Guaranteeing that the methods and statistical techniques associated with LA are neutral-free and do not secrete a bias in relation to students’ learning.
Acknowledging that—if students are aware that they are being observed and their behaviours are being measured-the virtual learning environments may prompt students to develop strategic behaviours and distort generated data.
Accepting that data generated and collected in specific educational settings are not context-free and cannot be generalised and straightforwardly applied to other contexts, in different moments.
Furthermore, critical literatures on LA raise concerns at all levels of educational systems, from the individual learner through institutions to the national policy framework. It follows that there are also implicit issues as to ways in which the different stakeholders—students, teachers, developers, managers, and authorities-can be brought more into collaborative discussions so as to mitigate concerns over LA. For example, that students are being measured and monitored without their consent or without respecting their privacy; that teachers’ approaches to their own teaching are not being taken into account; that data are being used for purposes other than learning; that the focus of LA is on mathematical models rather than educational aims; and that authorities have not fully worked through the data that they are amassing.
Part of these problems might be a consequence of two LA communities—a data driven, practical and management-oriented community focused on interventions, and an academic community more focused on theories and their development—that tend not to work together (Clow 2013; Khalil et al. 2018; Selwyn 2015, 2019; Wong 2019).
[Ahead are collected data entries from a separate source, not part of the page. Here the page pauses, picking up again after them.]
theorem execLedgerDeadline_of_none {k : Fin 64} (h : s.overdue core slot k = none) : execLedgerDeadline core slot k s = .next s := by
  simp [execLedgerDeadline, h]

theorem execFenceWaitTimeout_of_some {k : Fin 64} {o : OpRec} (h : s.overdue core slot k = some o) :
    execFenceWaitTimeout core slot k s =
      if opCode o.desc = 0x18 then .next (s.failEntry core slot o 0x11 (opField o.desc 8 7)) else .next s := by
  simp [execFenceWaitTimeout, h]

theorem execLedgerDeadline_of_some {k : Fin 64} {o : OpRec} (h : s.overdue core slot k = some o) :
    execLedgerDeadline core slot k s =
      if opCode o.desc = 0x18 then .next s
      else .next ((s.failEntry core slot o 0x0E ((o.waits.head?.map s.waitPeer).getD s.me)).timeoutSeen (s.slotAt core slot).ctx) := by
  simp [execLedgerDeadline, h]

theorem State.timeoutSeen_get (t : State) (c : Nat) : (t.timeoutSeen c).get Fld.WVR_CTX_STATUS_timeout_seen c = 1 :=
  t.get_set_same _ _ _

theorem State.timeoutSeen_onlyFields (t : State) (c : Nat) : t.onlyFields (t.timeoutSeen c) [(Fld.WVR_CTX_STATUS_timeout_seen, c)] :=
  ⟨State.fieldsBut_set (t.fieldsBut_refl _) (List.mem_singleton_self _) _, rfl⟩

/-! ## The clip window -/

theorem execClipWindowClose_of_none (h : (s.shardAt core slot).window = none ∨ s.siteOf core = none) :
    execClipWindowClose core slot s = .next s := by
  unfold execClipWindowClose
  split
  · next hs hw => simp [hs, hw] at h
  · rfl

theorem execClipWindowClose_of_some {site : Nat} {w : ClipWindow} (hs : s.siteOf core = some site)
    (hw : (s.shardAt core slot).window = some w) :
    execClipWindowClose core slot s = if w.full = true then .next (s.closeWindow core slot site) else .next s := by
  simp [execClipWindowClose, hs, hw]

end

theorem State.closeWindow_of_some {s : State} {core slot : Nat} {w : ClipWindow} (site : Nat) (hw : (s.shardAt core slot).window = some w) :
    s.closeWindow core slot site =
      if w.en = true ∧ w.limit * w.n < w.c * 65536 then
        ((s.setShard core slot { s.shardAt core slot with window := none }).set Fld.VU_FMT_STATUS_clip_event (site * 8 + slot) 1).report
          0x05 core 0
      else s.setShard core slot { s.shardAt core slot with window := none } := by
  simp [State.closeWindow, hw]

/-! ## The obligation -/

/-- Settles O49: each command through the equations of its cases, and what an operation gives back through what its leaving does to its shard,
its tag and its ledger entry. -/
theorem operationsCompleteAndTimeOut : Obligations.OperationsCompleteAndTimeOut := by
  intro s core slot op cycles k
  refine ⟨execOperationComplete_of_none cycles, ?completes, ?leaves, ?tree, ?early, ?overdue, ?window, execClipWindowClose_of_none⟩
  case completes =>
    intro e o he ho
    have hx := execOperationComplete_of_some cycles he ho
    refine ⟨fun h => ?_, fun hr hg hu => ⟨?_, fun hf hb => ?_, fun c n hf => State.complete_of_fault e cycles hf⟩⟩
    · refine hx.trans (if_neg ?_)
      rintro ⟨hr, hu, hg⟩
      rcases h with h | h | ⟨x, hx, hlt, hsame⟩
      · simp [hr] at h
      · simp [hg] at h
      · simp [State.firstOfUnit_eq_false hx hlt hsame] at hu
    · exact hx.trans (if_pos ⟨hr, (s.firstOfUnit_iff core o).2 hu, hg⟩)
    · exact ⟨State.complete_of_back_nil e cycles hf hb, State.appendLength_of_top_none e⟩
  case leaves =>
    rintro e o t rfl
    have hs := s.opLeaves_shardAt e o cycles
    exact ⟨State.opLeaves_tagAt e cycles, fun n => State.opLeaves_ledgerAt e cycles, congrArg ShardRun.ops hs,
      congrArg ShardRun.opsDone hs, s.opLeaves_bytesSame e o cycles⟩
  case tree =>
    intro e o he ho
    have hx := execReduceTreeStart_of_some he ho
    refine ⟨fun h => hx.trans (if_pos h), ?_⟩
    rintro ht hr hsent hw hg d u hd w rfl
    rw [hd] at hx
    exact hx.trans (if_neg (by simp [ht, hr, hsent, hw, hg]))
  case early => exact fun h => ⟨execFenceWaitTimeout_of_none h, execLedgerDeadline_of_none h⟩
  case overdue =>
    intro o h
    have hf := execFenceWaitTimeout_of_some h
    have hl := execLedgerDeadline_of_some h
    exact ⟨fun hc => ⟨hf.trans (if_pos hc), hl.trans (if_pos hc)⟩,
      fun hc => ⟨hf.trans (if_neg hc), _, hl.trans (if_neg hc), State.timeoutSeen_get _ _, State.timeoutSeen_onlyFields _ _⟩⟩
  case window =>
    rintro w site u hw hs rfl
    have hx := execClipWindowClose_of_some hs hw
    have hc := State.closeWindow_of_some site hw
    refine ⟨fun hn => hx.trans (if_neg (by simp [hn])), fun hfull hq => ?_, fun hfull hen hlt => ?_⟩
    · have hquiet : ¬ (w.en = true ∧ w.limit * w.n < w.c * 65536) := by
        rintro ⟨hen, hlt⟩
        rcases hq with h | h
        · simp [hen] at h
        · omega
      rw [if_neg hquiet] at hc
      exact (hx.trans (if_pos hfull)).trans (congrArg _ hc)
    · rw [if_pos ⟨hen, hlt⟩] at hc
      exact (hx.trans (if_pos hfull)).trans (congrArg _ hc)

end Sys2Proof.Machine

/-! What a response comes to (05 R230; 08 R367 to R369; 09 R412; 10 R462, R466): the wait it ends, the fault it stands for, the pull it
begins, or the count of those that nothing waits for. -/

namespace Sys2Proof.Machine

/-! ## A counter with a wrap bit -/

theorem State.get_count_same (s : State) {f w : Field} {i wi : Nat} (h : f.key i ≠ w.key wi) (k n : Nat) :
    (s.count f i w wi k n).get f i = (s.get f i + n) % 2 ^ f.width := by
  unfold State.count
  dsimp only
  split
  · exact s.get_set_same f i _
  · exact (State.get_set_apart _ h _).trans (s.get_set_same f i _)

theorem State.onlyFields_count {s t : State} {ws : List (Field × Nat)} (h : s.onlyFields t ws) {f w : Field} {i wi : Nat}
    (hf : (f, i) ∈ ws) (hw : (w, wi) ∈ ws) (k n : Nat) : s.onlyFields (t.count f i w wi k n) ws := by
  unfold State.count
  dsimp only
  split
  · exact State.onlyFields_set h hf _
  · exact State.onlyFields_set (State.onlyFields_set h hf _) hw _

theorem State.stale_get (s : State) : s.stale.get Fld.WVR_STALE_RESP_COUNT_count =
    (s.get Fld.WVR_STALE_RESP_COUNT_count + 1) % 2 ^ Fld.WVR_STALE_RESP_COUNT_count.width :=
  s.get_count_same (by decide) 0 1

theorem State.stale_onlyFields (s : State) :
    s.onlyFields s.stale [(Fld.WVR_STALE_RESP_COUNT_count, 0), (Fld.WVR_STATUS_stale_wrap, 0)] :=
  State.onlyFields_count (s.onlyFields_refl _) (by simp) (by simp) 0 1

section
variable {s : State} {r : RespMsg}

/-! ## The kinds each command takes -/

theorem execResp_of_answer (h : r.kind = 2 ∨ r.kind = 3 ∨ r.kind = 6) : execResp r s = .next (s.respond r) := if_pos h

theorem execResp_of_otherKind (h2 : r.kind ≠ 2) (h3 : r.kind ≠ 3) (h6 : r.kind ≠ 6) (h4 : r.kind ≠ 4) : execResp r s = .next s :=
  (if_neg (by simp only [h2, h3, h6, or_self, not_false_eq_true])).trans (if_neg h4)

/-- The moves that a page-ready response tells of: a spill to its source that is not ready yet (09 R412). -/
def readied (r : RespMsg) (m : Move) : Bool :=
  !m.ready && (match m.kind with
    | .spillT3 n _ => n == r.src.toNat
    | _ => false)

theorem execResp_of_pageReady (h : r.kind = 4) :
    execResp r s = .next ((s.moves.find? (readied r)).elim s.stale (fun x =>
      { s with moves := s.moves.map (fun m => if m.id = x.id then { m with ready := true } else m) })) := by
  unfold execResp
  rw [if_neg (by simp [h]), if_pos h]
  dsimp only
  split
  · next hn => rw [show s.moves.find? (readied r) = none from hn]; rfl
  · next x hx => rw [show s.moves.find? (readied r) = some x from hx]; rfl

/-! ## What a response comes to -/

theorem State.respond_of_op {core slot : Nat} {o : OpRec} (h : s.respOp r = some (core, slot, o)) :
    s.respond r = s.opResponse core slot o r.kind.toNat r.src.toNat r.status.toNat := by
  simp [State.respond, h]
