/-! ### TEL (offset 0x1C0000, R696) -/

/-- TEL_CTL.INTERVAL 15:0 (R709). -/
def F.telCtl_interval : Fld := { base := 0x1C0000, stride := 8, count := 1, lo := 0, width := 16, acc := .rw, reset := .const 1000 }
/-- TEL_SNAP_SEQ.SEQ 31:0 (R709). -/
def F.telSnapSeq_seq : Fld := { base := 0x1C0008, stride := 8, count := 1, lo := 0, width := 32, acc := .ro, reset := .const 0 }
/-- TEL_SNAP_WALE.WALE 47:0 (R709). -/
def F.telSnapWale_wale : Fld := { base := 0x1C0010, stride := 8, count := 1, lo := 0, width := 48, acc := .ro, reset := .const 0 }
/-- TEL_SNAP_NS.COUNT 63:0 (R709). -/
def F.telSnapNs_count : Fld := { base := 0x1C0018, stride := 8, count := 1, lo := 0, width := 64, acc := .ro, reset := .const 0 }
/-- TEL_T0_BYTES.COUNT 63:0 (R709). -/
def F.telT0Bytes_count : Fld := { base := 0x1C0100, stride := 8, count := 1, lo := 0, width := 64, acc := .ro, reset := .const 0 }
/-- TEL_T1_BYTES.COUNT 63:0 (R709). -/
def F.telT1Bytes_count : Fld := { base := 0x1C0108, stride := 8, count := 1, lo := 0, width := 64, acc := .ro, reset := .const 0 }
/-- TEL_T2_BYTES.COUNT 63:0 (R709). -/
def F.telT2Bytes_count : Fld := { base := 0x1C0110, stride := 8, count := 1, lo := 0, width := 64, acc := .ro, reset := .const 0 }
/-- TEL_HOST_BYTES.COUNT 63:0 (R709). -/
def F.telHostBytes_count : Fld := { base := 0x1C0118, stride := 8, count := 1, lo := 0, width := 64, acc := .ro, reset := .const 0 }
/-- TEL_CELL_CYCLES.COUNT 63:0 (R709). -/
def F.telCellCycles_count : Fld := { base := 0x1C0120, stride := 8, count := 1, lo := 0, width := 64, acc := .ro, reset := .const 0 }
/-- TEL_STRETCH_NS.COUNT 63:0 (R709). -/
def F.telStretchNs_count : Fld := { base := 0x1C0128, stride := 8, count := 1, lo := 0, width := 64, acc := .ro, reset := .const 0 }
/-- TEL_ENERGY_J.COUNT 63:0 (R709). -/
def F.telEnergyJ_count : Fld := { base := 0x1C0130, stride := 8, count := 1, lo := 0, width := 64, acc := .ro, reset := .const 0 }
/-- TEL_LINK_TX.COUNT 63:0 (R709). -/
def F.telLinkTx_count : Fld := { base := 0x1C0200, stride := 8, count := 8, lo := 0, width := 64, acc := .ro, reset := .const 0 }
/-- TEL_LINK_RX.COUNT 63:0 (R709). -/
def F.telLinkRx_count : Fld := { base := 0x1C0240, stride := 8, count := 8, lo := 0, width := 64, acc := .ro, reset := .const 0 }
/-- TEL_TOKENS.COUNT 63:0 (R709). -/
def F.telTokens_count : Fld := { base := 0x1C1000, stride := 8, count := 256, lo := 0, width := 64, acc := .ro, reset := .const 0 }
/-- TEL_QUERIES.COUNT 63:0 (R709). -/
def F.telQueries_count : Fld := { base := 0x1C1800, stride := 8, count := 256, lo := 0, width := 64, acc := .ro, reset := .const 0 }
/-- TEL_UNSCHED_BYTES.COUNT 63:0 (R709). -/
def F.telUnschedBytes_count : Fld := { base := 0x1C2000, stride := 8, count := 256, lo := 0, width := 64, acc := .ro, reset := .const 0 }
/-- TEL_FRAME_WALES.COUNT 63:0 (R709). -/
def F.telFrameWales_count : Fld := { base := 0x1C2800, stride := 8, count := 256, lo := 0, width := 64, acc := .ro, reset := .const 0 }

/-- The registers of TEL, part 1. -/
def telRegs0 : List RegDesc := [
  ⟨0x1C0000, 8, 1, [F.telCtl_interval]⟩,
  ⟨0x1C0008, 8, 1, [F.telSnapSeq_seq]⟩,
  ⟨0x1C0010, 8, 1, [F.telSnapWale_wale]⟩,
  ⟨0x1C0018, 8, 1, [F.telSnapNs_count]⟩,
  ⟨0x1C0100, 8, 1, [F.telT0Bytes_count]⟩,
  ⟨0x1C0108, 8, 1, [F.telT1Bytes_count]⟩,
  ⟨0x1C0110, 8, 1, [F.telT2Bytes_count]⟩,
  ⟨0x1C0118, 8, 1, [F.telHostBytes_count]⟩,
  ⟨0x1C0120, 8, 1, [F.telCellCycles_count]⟩,
  ⟨0x1C0128, 8, 1, [F.telStretchNs_count]⟩,
  ⟨0x1C0130, 8, 1, [F.telEnergyJ_count]⟩,
  ⟨0x1C0200, 8, 8, [F.telLinkTx_count]⟩,
  ⟨0x1C0240, 8, 8, [F.telLinkRx_count]⟩,
  ⟨0x1C1000, 8, 256, [F.telTokens_count]⟩,
  ⟨0x1C1800, 8, 256, [F.telQueries_count]⟩,
  ⟨0x1C2000, 8, 256, [F.telUnschedBytes_count]⟩]

/-- The registers of TEL, part 2. -/
def telRegs1 : List RegDesc := [
  ⟨0x1C2800, 8, 256, [F.telFrameWales_count]⟩]

/-- The registers of TEL. -/
def telRegs : List RegDesc := telRegs0 ++ telRegs1

/-- The registers of the block at an offset of register space (R696); none above 0x1E_0000. -/
def blockRegs (off : Nat) : List RegDesc :=
  if off < 0x10000 then mgtRegs
  else if off < 0x20000 then pwrRegs
  else if off < 0x40000 then weaveRegs
  else if off < 0x60000 then tierRegs
  else if off < 0x80000 then xltRegs
  else if off < 0xA0000 then cellRegs
  else if off < 0xC0000 then schedRegs
  else if off < 0xE0000 then svcRegs
  else if off < 0x100000 then srchRegs
  else if off < 0x120000 then lnkRegs
  else if off < 0x140000 then swcRegs
  else if off < 0x160000 then hptRegs
  else if off < 0x180000 then mapRegs
  else if off < 0x1A0000 then chkRegs
  else if off < 0x1C0000 then secRegs
  else if off < 0x1E0000 then telRegs
  else []

/-- Does the register `d` have an instance at offset `off`? -/
def RegDesc.covers (d : RegDesc) (off : Nat) : Bool :=
  decide (d.base ≤ off) && decide (off < d.base + d.stride * d.count) && decide ((off - d.base) % d.stride = 0)

/-- The register at an offset, if one lies there (R697). -/
def regAt (off : Nat) : Option RegDesc := (blockRegs off).find? (·.covers off)

end Sys2Proof.Machine
end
Finally, there are some structural dimensions that deserve consideration when conducting research on learning analytics since such dimensions may have an unintended impact:
LA and its use for commercial aims, comparisons, and audit cultures: these challenges remind us that data can be manipulated and used with unintended consequences.
LA might reinforce learning inequalities and the North/South imbalance. In this perspective, LA might be seen as exercising power and be a hegemonic tool that reinforces inequalities between wealthy and poor countries.
The study presented here shows an upward trend in the number of papers on LA in higher education. The results also show that most of these papers are published in journals attached to Engineering and Technology, that they tend to use quantitative methodologies, and that countries in the North seem better resourced to conduct LA research.
In a context where technologies are omnipresent and mediate human behaviours across all spheres of life, the community of learning analytics in higher education is fast growing and is attracting attention and research efforts worldwide. While this is a positive feature, this paper expresses cautions about the matter. Critical studies of LA are needed so as to interrogate aspects such as data collection and analysis, and implications for students, teachers, managers, researchers and the academic community in general.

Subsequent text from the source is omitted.